I started developing the framework before I had ever taken a course in ethics. After reading some texts on the subject and attending a few lectures and conferences, I gained knowledge – but also more questions. In a way, that uncertainty is the essence of ethics (as opposed to morality).

As a layperson, I still felt I needed a more prescriptive guide to understand how ethics and morality related to my position in a large multinational engineering firm. I gradually put together a list of principles as a personal checklist to help me recognize when and how ethics might apply to my own vocation, never intending to publish it.

As my career shifted into adult education, I began using the framework as a basic guide for conference and seminar participants, executives and then graduate students – to help them reflect on ethics before participating in case study discussions.
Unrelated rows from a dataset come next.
-- ==== Sys2Proof/Tests/Slice0.lean ====
section
/-! SUPPORT. Tests against words, vectors and examples of the spec, and for each statement that has hypotheses a
concrete case that meets them. Expected values are from 95_test_vectors.md or worked out by hand from the rules. -/

namespace Sys2Proof.Tests

open Sys2Proof Sys2Proof.Machine

-- One kernel evaluation at a time: each would otherwise take a thread, and its stack, of its own.
set_option Elab.async false

/-! ## Small states -/

/-- R8's defaults and the test values of 95_test_vectors.md section 0. -/
def cfg : Config := { pendingCap := 4, rxQueueCap := 8 }

def fresh : State := State.resetWith cfg

/-- Endpoint `e` Open and not awaiting, with window `w`: `opened(e, w)` of 95_test_vectors.md. -/
def opened (e : Byte) (w : BitVec 3) : State := fresh.modEp e fun x => { x with state := .opened, window := w }

/-- Endpoint 3 in the given state, all else reset. -/
def inState (st : EpState) : State := fresh.modEp 3 fun x => { x with state := st }

/-- `I(3, seq=0, ack=0, "x")` and `I(3, seq=1, ack=0, "y")` (95_test_vectors.md L2.2). -/
def frameX : Bytes := [0x14, 0x03, 0x01, 0x00, 0x08, 0xB8, 0xA0, 0x78, 0x9F, 0xFF]
def frameY : Bytes := [0x14, 0x03, 0x01, 0x00, 0x18, 0x89, 0xB2, 0x79, 0xBE, 0xEF]

/-- A record with the two frames outstanding in a window of 2 (95_test_vectors.md L2.5.8). -/
def sentTwo : Endpoint := { Endpoint.reset 100 with
  state := .opened
  window := 2
  nextTx := 2
  outstanding := 0x03
  rtxQueue := [⟨0, frameX, 0⟩, ⟨1, frameY, 0⟩]
  rtxTimer := ⟨true, 100, 0⟩ }

/-- Endpoint 3 with two frames outstanding, one tick before its deadline. -/
def busy : State := { fresh.setEp 3 sentTwo with now := 99, armCounter := 1 }

/-- The events of a step. -/
def outs (o : Outcome) : List Event := match o with
  | .next t => t.output
  | .fault _ => []
  | .refused _ => []

/-- The TX queue after a step. -/
def queued (o : Outcome) : List Bytes := match o with
  | .next t => t.txQueue
  | .fault _ => []
  | .refused _ => []

/-- The record of endpoint 3 after a step. -/
def record (o : Outcome) : Option Endpoint := match o with
  | .next t => some (t.ep 3)
  | .fault _ => none
  | .refused _ => none

/-! ## Well-formedness refuses ill-formed terms -/

theorem test_wf_refuses_long_payload (P : Bytes) (h : P.length = 65536) : payloadFits P = false := by
  simp [payloadFits, h]

theorem test_wf_refuses_corrupt_without_payload :
    Instr.wf (.iFrame ⟨3, [], true⟩ 0 true 0) = false ∧ Instr.wf (.rr ⟨3, [], true⟩ true 0) = false ∧
    Instr.wf (.rej ⟨3, [], true⟩ true 0) = false ∧ Instr.wf (.ui ⟨0, [], true⟩) = false ∧
    Instr.wf (.upf ⟨3, [], true⟩) = false ∧ Instr.wf (.uack ⟨3, [], true⟩) = false ∧
    Instr.wf (.ureset ⟨3, [], true⟩) = false := by decide

theorem test_wf_refuses_long_frame (P : Bytes) (c : Bool) (h : P.length = 65536) :
    Instr.wf (.iFrame ⟨3, P, c⟩ 0 true 0) = false ∧ Instr.wf (.ui ⟨0, P, c⟩) = false := by
  simp [Instr.wf, RxFrame.wf, payloadFits, h]

theorem test_wf_refuses_long_write (e : Byte) (P : Bytes) (h : P.length = 65536) :
    Instr.wf (.write e P) = false ∧ Instr.wf (.uiSend e P) = false := by
  simp [Instr.wf, payloadFits, h]

/-! ## Decoding: words written out from 30_encoding.md R106 to R108, R121, R122 -/

theorem test_decode_i : decodeTableWord 8 0b01011010 = some (.iFrame ⟨0, [], false⟩ 5 true 2) := by decide +kernel
theorem test_decode_rr : decodeTableWord 8 0b10000110 = some (.rr ⟨0, [], false⟩ false 6) := by decide +kernel
theorem test_decode_rej : decodeTableWord 8 0b10011001 = some (.rej ⟨0, [], false⟩ true 1) := by decide +kernel
theorem test_decode_ui : decodeTableWord 8 0b11000000 = some (.ui ⟨0, [], false⟩) := by decide +kernel
theorem test_decode_upf : decodeTableWord 8 0b11000100 = some (.upf ⟨0, [], false⟩) := by decide +kernel
theorem test_decode_uack : decodeTableWord 8 0b11001110 = some (.uack ⟨0, [], false⟩) := by decide +kernel
theorem test_decode_ureset : decodeTableWord 8 0b11110001 = some (.ureset ⟨0, [], false⟩) := by decide +kernel
theorem test_decode_unknown : decodeTableWord 8 0b11000001 = none := by decide +kernel
theorem test_decode_open : decodeTableWord 16 0b0001100100000101 = some (.openEp 5 1 true) := by decide +kernel
theorem test_decode_close : decodeTableWord 16 0b0010000000000011 = some (.closeEp 3) := by decide +kernel
theorem test_decode_write : decodeTableWord 16 0b0011000000000100 = some (.write 4 []) := by decide +kernel
theorem test_decode_ui_send : decodeTableWord 16 0b0100000000000000 = some (.uiSend 0 []) := by decide +kernel
theorem test_decode_rx_pop : decodeTableWord 16 0b0101000000001100 = some (.rxPop 12) := by decide +kernel
theorem test_decode_status : decodeTableWord 16 0b0110000011111111 = some (.status 255) := by decide +kernel
theorem test_decode_fail : decodeTableWord 16 0b0111000100000011 = some (.fail 3 .securityIncident) := by
  decide +kernel
theorem test_decode_link_reset : decodeTableWord 16 0b1000000000000000 = some .linkReset := by decide +kernel
theorem test_decode_sec_state : decodeTableWord 16 0b1001001100000000 = some (.secState .resetting) := by
  decide +kernel
theorem test_decode_rx_byte : decodeTableWord 16 0b1011000000010100 = some (.rxByte 0x14) := by decide +kernel
theorem test_decode_tx_pull : decodeTableWord 16 0b1100000000000000 = some .txPull := by decide +kernel
theorem test_decode_tick : decodeTableWord 16 0b1101000000000000 = some .tick := by decide +kernel

/-- 95_test_vectors.md L2.6.1: reserved words. -/
theorem test_decode_reserved :
    decodeCommand 0x0000 [] = .error ⟨.raw 0x0, 0⟩ ∧ decodeCommand 0xE012 [] = .error ⟨.raw 0xE, 0x12⟩ ∧
    decodeCommand 0x2103 [] = .error ⟨.cmd .opClose, 3⟩ := ⟨rfl, rfl, rfl⟩

/-- 95_test_vectors.md L2.2: `I(3, seq=0, ack=0, "ping")`, decoded, and as the encoder lays it out. -/
theorem test_frame_ping :
    (decodeFrameBytes [0x14, 0x03, 0x04, 0x00, 0x08, 0x48, 0x4B, 0x70, 0x69, 0x6E, 0x67, 0xEB, 0x73]).toOption =
      some (.iFrame ⟨3, [0x70, 0x69, 0x6E, 0x67], false⟩ 0 true 0) ∧
    frameBytes 3 0x08 [0x70, 0x69, 0x6E, 0x67] =
      [0x14, 0x03, 0x04, 0x00, 0x08, 0x48, 0x4B, 0x70, 0x69, 0x6E, 0x67, 0xEB, 0x73] := by decide +kernel

/-- 95_test_vectors.md L2.1: the check value of the CRC's parameters. -/
theorem test_crc_check_value : crc16 [0x31, 0x32, 0x33, 0x34, 0x35, 0x36, 0x37, 0x38, 0x39] = 0x31C3 := by
  decide +kernel

/-! ## Meanings: one step each, from 95_test_vectors.md -/

/-- L2.4.6: a gap. -/
theorem test_i_gap :
    outs (exec (.iFrame ⟨3, [0x71], false⟩ 1 true 0) (opened 3 1)) = [.rxDrop 3 .gap] ∧
    queued (exec (.iFrame ⟨3, [0x71], false⟩ 1 true 0) (opened 3 1)) = [[0x14, 0x03, 0, 0, 0x90, 0x39, 0x95]] := by
  decide +kernel

/-- L2.4.6: delivery before an invalid ack. -/
theorem test_i_delivered_then_ack_invalid :
    outs (exec (.iFrame ⟨3, [0x62], false⟩ 0 true 5) (opened 3 1)) = [.delivered 3 (some 0) 1, .ackInvalid 3 5] := by
  decide +kernel

/-- L2.5.8: a partial ack. -/
theorem test_rr_partial :
    outs (exec (.rr ⟨3, [], false⟩ false 1) busy) = [.acked 3 1] ∧
    (record (exec (.rr ⟨3, [], false⟩ false 1) busy)).map (fun x => (x.outstanding, x.rtxTimer.deadline)) =
      some (0x02, 199) := by
  decide +kernel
Eventually, I tested it in sessions with hundreds of adult students from diverse backgrounds and professions, with opposing world views, and at both ends of the political spectrum.

Through guided dialogue, these groups helped me to revise and complete the list that was eventually published by the University of British Columbia’s Centre for Applied Ethics in 1997. While I am still not claiming that this is an ultimate or irrefutable set of ethical principles, I can safely state that the framework has been a surprisingly reliable and versatile tool, with proven applicability around the world for widely diverse purposes (see the examples on this site’s Home page).

Encouraged over the years by the number of other educators who reported success in using the framework, I eventually used it as the basis to teach business ethics at the graduate level at the two major universities here in Vancouver, and eventually as the conceptual foundation of an in-depth online Ethics program for an 18,000-person transnational corporation.

Up until that time, in every class or seminar, I explicitly asked participants for their concerns about any principles they thought might be inappropriate, objectionable or unclear, and I tested their understanding through discussion and case study dialogue. I fully expected to revise the principles based on student feedback.

However, in spite of the original article also containing a request for feedback and “substantive comments”, only one addition to the original set of principles has ever been suggested since it was first published.

That missing principle, suggested by Richard Sieb in 2016, is the “reverence for life,” meaning all of life, human and non-human. As a pacifist, I instinctively supported what is also called the “sanctity of life” as a universal good. However, some cultures and sub-cultures do not respect reverence for life as a principle at all, overriding it with culturally-specific virtues like patriotism, honour or reciprocity.

I also have to admit that after more than 20 years of testing the original framework with thousands of people from different cultures, faiths and professions (including U.S. Special Operations Forces), my ego was reluctant to add a new and untested principle that might undermine the otherwise full consensus I’d seen so far.

After some time to reflect, I decided to add reverence for life to the Framework in the Global principle category because of its overall wide-ranging importance to the majority of human beings. I sincerely thank Richard Sieb, but would of course still welcome any comments on that decision if anyone might see things differently. (See Contact Us.)

I hope that this simple tool, discovered and published through serendipity, will help guide you personally or as a community, and will continue to be of value to future generations.